→ **Exercise goal**: Go through the data line by line from the top, retyping each exactly, and end with the line that contains "def starting : State".

→ **Data section**:
-- ==== Sys2Proof/Tests/Slice0.lean ====
section
/-! SUPPORT. Tests: the well-formedness checks, the worked values of the spec, small steps, and for every statement with hypotheses a
state that meets them. -/

set_option maxRecDepth 4000

namespace Sys2Proof.Tests

open Sys2Proof.Machine

/-! ### States -/

/-- The state a command leaves. -/
def after (c : Instr) (s : State) : State :=
  match exec c s with
  | .next t => t
  | _ => s

/-- The part in READY, with nothing configured. -/
def ready : State := { State.reset with startUp := .ready, initEnd := none }

/-- The walker at a record at 0x0400, with the end mark. -/
def taking (k : OrderKind) (target : Target) (pars : List Nat) (s : State) : State :=
  { s with
    xm := s.xm.writeBlock 0x0400 (encodeHeader ⟨k.code, k.length, true, target⟩ :: 0 :: pars.map wordN)
    cw := { s.cw with walking := true } }

/-- A link that is UP and READY. -/
def upLink : Link :=
  { rx := .up, synced := true, goodRun := 4, lastSeq := some 7, lossTimer := some 900, ready := true, iavail := 32767 }

/-- READY and STOPPED, with all that RUN asks for. -/
def fit : State :=
  { ready with
    link := ⟨upLink, upLink⟩
    rc := { ready.rc with flags := ⟨true, true, true, true, true, true⟩ } }

/-- The drive RUNNING. -/
def running : State :=
  { fit with
    rc := { fit.rc with drive := .running, permit := true }
    reg := ⟨{ active := true }, { active := true }⟩
    tru := { fit.tru with timer := some 1000 } }

/-- The drive STARTING. -/
def starting : State := { running with rc := { running.rc with drive := .starting, breakAway := some 15000000 } }

/-- The drive STOPPING, with the stop-hold timer running. -/
def stopping : State := { running with rc := { running.rc with drive := .stopping, stopHold := some 2000000 } }

/-- The drive TRIPPED with the window OPEN at a count, the capture in slot 1. -/
def tripped (count : Nat) : State :=
  { ready with
    xm := [(slotStateOffset 1, 1)]
    rc := { ready.rc with drive := .tripped }
    tru := { ready.tru with timer := some 1000 }
    tu := { ready.tu with
      latched := [.test], firstOut := some .test, window := some count, causeList := [.test], openEntry := some 0
      nextIndex := 1, tripCount := 1 }
    rcu := { ready.rcu with capture := some 1, preCount := 96, postCount := count } }

/-! ### Well-formedness -/

theorem test_wf_urgentStop : Instr.wf (.urgentStop 2) = false ∧ Instr.wf (.urgentStop 5) = false ∧ Instr.wf (.urgentStop 3) = true := by
  decide

theorem test_wf_abandonChain : Instr.wf (.abandonChain 3) = false ∧ Instr.wf (.abandonChain 6) = false ∧
    Instr.wf (.abandonChain 1) = false ∧ Instr.wf (.abandonChain 2) = true := by
  decide

theorem test_wf_deviceReset : Instr.wf (.deviceReset 3) = false ∧ Instr.wf (.deviceReset 7) = true := by decide

theorem test_wf_registerWriteIgnored : Instr.wf (.registerWriteIgnored 0x3FF8 0) = false ∧
    Instr.wf (.registerWriteIgnored 0x3FFC 1) = false ∧ Instr.wf (.registerWriteIgnored 0x3FFC 0xFFF8) = true := by
  decide

theorem test_wf_hostMemoryWrite : Instr.wf (.hostMemoryWrite 0x3FFD 0) = false ∧
    Instr.wf (.hostMemoryWrite 0x1000 3) = false ∧ Instr.wf (.hostMemoryWrite 0x3FFE 0) = true := by
  decide

theorem test_wf_linkFrame : Instr.wf (.linkFrameCompletion .a []) = false := by decide

theorem test_wf_sampleFrame : Instr.wf (.sampleFrameCompletion []) = false := by decide

/-! ### The table's words and the spec's worked values -/

/-- The table gives no row any bits: no word spells a command. -/
theorem test_no_word_spells_a_command : decodeTableWord 16 0x16C1 = none := by decide

/-- 11.2: the check of the nine bytes is 0x29B1, and of no bytes 0xFFFF. -/
theorem test_check_of_eleven_two :
    crc16 [0x31, 0x32, 0x33, 0x34, 0x35, 0x36, 0x37, 0x38, 0x39] = 0x29B1#16 ∧ crc16 [] = 0xFFFF#16 := by
  decide

/-- R73, R186: a RUN frame of sequence 17 and Vcmd -2, and a BLOCK frame of sequence 0: their first four bytes, and a check that takes
the register over the whole frame to 0, as a remainder does. -/
theorem test_command_frame_of_eleven_two :
    let run := Command.bytes ⟨true, -2⟩ 17
    let block := Command.bytes blockCommand 0
    run.take 4 = [0x11, 0x01, 0xFE, 0xFF] ∧ block.take 4 = [0, 0, 0, 0] ∧ run.length = 6 ∧ crc16 run = 0 ∧ crc16 block = 0 := by
  decide

/-- 11.2: sequence 17, READY, Imeas 3900 and Iavail 8000. -/
theorem test_measure_of_eleven_two :
    decodeMeasure [0x11, 0x01, 0x3C, 0x0F, 0x40, 0x1F] = ⟨17, true, false, 3900, 8000⟩ := by
  decide

/-- 11.4: the headers of SET LOOP with target PAIR and of RUN with the end mark. -/
theorem test_headers_of_eleven_four :
    encodeHeader ⟨1, 5, false, .pair⟩ = 0x16C1#16 ∧ encodeHeader ⟨10, 2, true, .sensor 0⟩ = 0x880A#16 ∧
      decodeHeader 0x16C1#16 = ⟨1, 5, false, .pair⟩ ∧ decodeHeader 0x880A#16 = ⟨10, 2, true, .sensor 0⟩ := by
  decide

/-- R48: Kp 1024 and an error of -3 give floor(-11.5), -12. -/
theorem test_proportional_of_three_four : Regulator.proportional {} (-3) = -12 := by decide

/-- R111: N 256 and a sum of squares of 318,767,104 give 1115. -/
theorem test_rms_of_six_five : Latched.rms ⟨0, 256, 318767104, 0, false, false, false⟩ = 1115 := by decide

/-- 5.6: the largest Tmax of 5400 in sectors 11 and 12 and the least Tmin of 3900 in sector 27 make a pulsation of 1500. -/
theorem test_summary_of_five_six :
    let entry : Int → Int → WorkEntry := fun hi lo => { count := 1, tmax := some hi, tmin := some lo }
    let table := List.replicate 11 (entry 5000 4000) ++ [entry 5400 4000, entry 5400 4000] ++
      List.replicate 14 (entry 5000 4000) ++ [entry 5000 3900] ++ List.replicate 4 (entry 5000 4000)
    maxSector 0 table = some (5400, 11) ∧ minSector 0 table = some (3900, 27) := by
  decide

/-- 11.6: after power-on STATE reads 0x2003: READY, STOPPED, position UNCERTAIN. -/
theorem test_state_word_after_init : (after .initEnd State.reset).hostRead 0x3FFD = 0x2003#16 := by decide

/-- Assumption 3: with an empty queue a step is one tick of 1 µs. -/
theorem test_empty_queue_ticks : step ready = .next { ready with now := 1 } := by rfl

/-! ### Witnesses: states that meet the hypotheses of each statement -/

theorem witness_StepRunsTheFrontCommand :
    State.pending { ready with pending := [.run, .stop] } = Instr.run :: [.stop] := by
  decide

theorem witness_StepKeepsMemoryCanonical : ∃ t, (tripped 3).xm.wf ∧ step (tripped 3) = .next t := ⟨_, by decide, rfl⟩

theorem running_runInv : running.RunInv :=
  ⟨rfl, rfl, fun ch => by cases ch <;> rfl, fun ch => by cases ch <;> decide, by decide, by decide, by decide, rfl⟩

theorem stopping_runInv : stopping.RunInv :=
  ⟨rfl, rfl, fun ch => by cases ch <;> rfl, fun ch => by cases ch <;> decide, by decide, by decide, by decide, rfl⟩

theorem witness_StepKeepsRunControl :
    (∃ t, running.RunInv ∧ step running = .next t) ∧ ∃ t, stopping.RunInv ∧ step stopping = .next t :=
  ⟨⟨_, running_runInv, rfl⟩, ⟨_, stopping_runInv, rfl⟩⟩

theorem tripped_tripInv (n : Nat) (h : n ≤ 23) : (tripped n).TripInv := by
  simp [State.TripInv, tripped, h]

theorem witness_StepKeepsTripUnit :
    (∃ t, (tripped 23).TripInv ∧ step { tripped 23 with pending := [.truPeriodExpiry] } = .next t) ∧
    ∃ t, (tripped 0).TripInv ∧ step (tripped 0) = .next t :=
  ⟨⟨_, tripped_tripInv 23 (by decide), rfl⟩, ⟨_, tripped_tripInv 0 (by decide), rfl⟩⟩

theorem witness_StepKeepsTorque : ∃ t, stopping.TorqueInv ∧ step stopping = .next t :=
  ⟨_, ⟨stopping_runInv, fun ch => by cases ch <;> decide, rfl, fun _ => rfl, by decide, fun _ => rfl, by decide⟩, rfl⟩

/-- RUNNING with the port LOST: derate with reason BLIND. -/
def blind : State := { running with vw := { running.vw with rx := .lost, derate := .blind } }

theorem witness_StepKeepsBlindDerate : ∃ t, blind.BlindInv ∧ step blind = .next t :=
  ⟨_, ⟨fun _ _ => rfl, by decide⟩, rfl⟩

theorem witness_StepKeepsPosition : ∃ t, ready.PositionInv ∧ step ready = .next t :=
  ⟨_, ⟨by decide, by decide, by decide, by decide, rfl, by decide, by decide, rfl,
    fun e he => by rw [(List.mem_replicate.1 he).2]; simp [WorkEntry.Ok], fun _ => rfl⟩, rfl⟩

/-- The port UP, channel 0 enabled with a full block under evaluation and two frames waiting. -/
def evaluating : State :=
  { running with vw := { running.vw with
      rx := .up, synced := true, lossTimer := some 1600, goodRun := 4, lastSeq := some 255
      channels := running.vw.channels.set 0 { level := .quiet, tripEnable := true }
      fifo := [⟨0, Octet.build fun _ => 0⟩, ⟨0, Octet.build fun _ => 5⟩]
      evaluation := some ⟨20, [⟨0, 1024, 1024 * 16777216, 4096, false, false, false⟩]⟩ } }

theorem witness_StepKeepsVibrationWatch : ∃ t, evaluating.WatchInv ∧ step evaluating = .next t := by
  refine ⟨_, ⟨by decide, fun h => by simp [evaluating] at h, by decide, fun _ => rfl, ?_, by decide, ?_, ?_⟩, rfl⟩
  · intro q hq; simp [evaluating] at hq; omega
  · intro i; fin_cases i <;> simp [evaluating, running, fit, ready, State.reset, Octet.set, Octet.build, Octet.get, SensorChannel.Ok]
  · intro e he l hl
    simp only [evaluating, Option.some.injEq] at he
    subst he
    simp only [List.mem_singleton] at hl
    subst hl
    exact ⟨by decide, fun _ => by decide⟩

theorem witness_StepKeepsLinks : ∃ t, running.LinkInv ∧ step running = .next t := by
  refine ⟨_, fun ch => ?_, rfl⟩
  cases ch <;> simp [running, fit, ready, upLink, State.reset, Pair.get, linkOk]

theorem tripped_slotInv (n : Nat) (h : n ≤ 23) : (tripped n).SlotInv := by
  refine ⟨tripped_tripInv n h, ?_, by decide +revert⟩
  simp [State.LayoutInv, tripped, ready, State.reset]

/-- RUNNING, with one snapshot in the ring and slot 0 READY. -/
def sampled : State :=
  { running with
    xm := running.xm.write 0x1000 2
    tru := { running.tru with snapNumber := 1 }
    rcu := { running.rcu with ring := [(0, { running.snapshot with number := 1 })], fillCount := 1 } }

theorem sampled_ringInv : sampled.RingInv := by
  refine ⟨by decide, by decide, fun i hi => ?_⟩
  rcases i with _ | i
  · exact ⟨_, rfl, rfl⟩
  · rw [if_neg (by simp [sampled])]
    have h : ¬0 = (65535 - i) % 256 := by omega
    simp [ringAt, sampled, h]

theorem witness_StepKeepsSlots :
    (∃ t, (tripped 23).SlotInv ∧ step (tripped 23) = .next t) ∧
    ∃ t, sampled.RingInv ∧ step { sampled with pending := [.truPeriodExpiry] } = .next t :=
  ⟨⟨_, tripped_slotInv 23 (by decide), rfl⟩, ⟨_, sampled_ringInv, rfl⟩⟩

theorem witness_StepKeepsInitQuiet : ∃ t, State.reset.startUp ≠ .ready ∧ ready.InitInv ∧ step ready = .next t :=
  ⟨_, by decide, fun h => absurd rfl h, rfl⟩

→ **Answer to this problem**:
-- ==== Sys2Proof/Tests/Slice0.lean ====
section
/-! SUPPORT. Tests: the well-formedness checks, the worked values of the spec, small steps, and for every statement with hypotheses a
state that meets them. -/

set_option maxRecDepth 4000

namespace Sys2Proof.Tests

open Sys2Proof.Machine

/-! ### States -/

/-- The state a command leaves. -/
def after (c : Instr) (s : State) : State :=
  match exec c s with
  | .next t => t
  | _ => s

/-- The part in READY, with nothing configured. -/
def ready : State := { State.reset with startUp := .ready, initEnd := none }

/-- The walker at a record at 0x0400, with the end mark. -/
def taking (k : OrderKind) (target : Target) (pars : List Nat) (s : State) : State :=
  { s with
    xm := s.xm.writeBlock 0x0400 (encodeHeader ⟨k.code, k.length, true, target⟩ :: 0 :: pars.map wordN)
    cw := { s.cw with walking := true } }

/-- A link that is UP and READY. -/
def upLink : Link :=
  { rx := .up, synced := true, goodRun := 4, lastSeq := some 7, lossTimer := some 900, ready := true, iavail := 32767 }

/-- READY and STOPPED, with all that RUN asks for. -/
def fit : State :=
  { ready with
    link := ⟨upLink, upLink⟩
    rc := { ready.rc with flags := ⟨true, true, true, true, true, true⟩ } }

/-- The drive RUNNING. -/
def running : State :=
  { fit with
    rc := { fit.rc with drive := .running, permit := true }
    reg := ⟨{ active := true }, { active := true }⟩
    tru := { fit.tru with timer := some 1000 } }

/-- The drive STARTING. -/
def starting : State := { running with rc := { running.rc with drive := .starting, breakAway := some 15000000 } }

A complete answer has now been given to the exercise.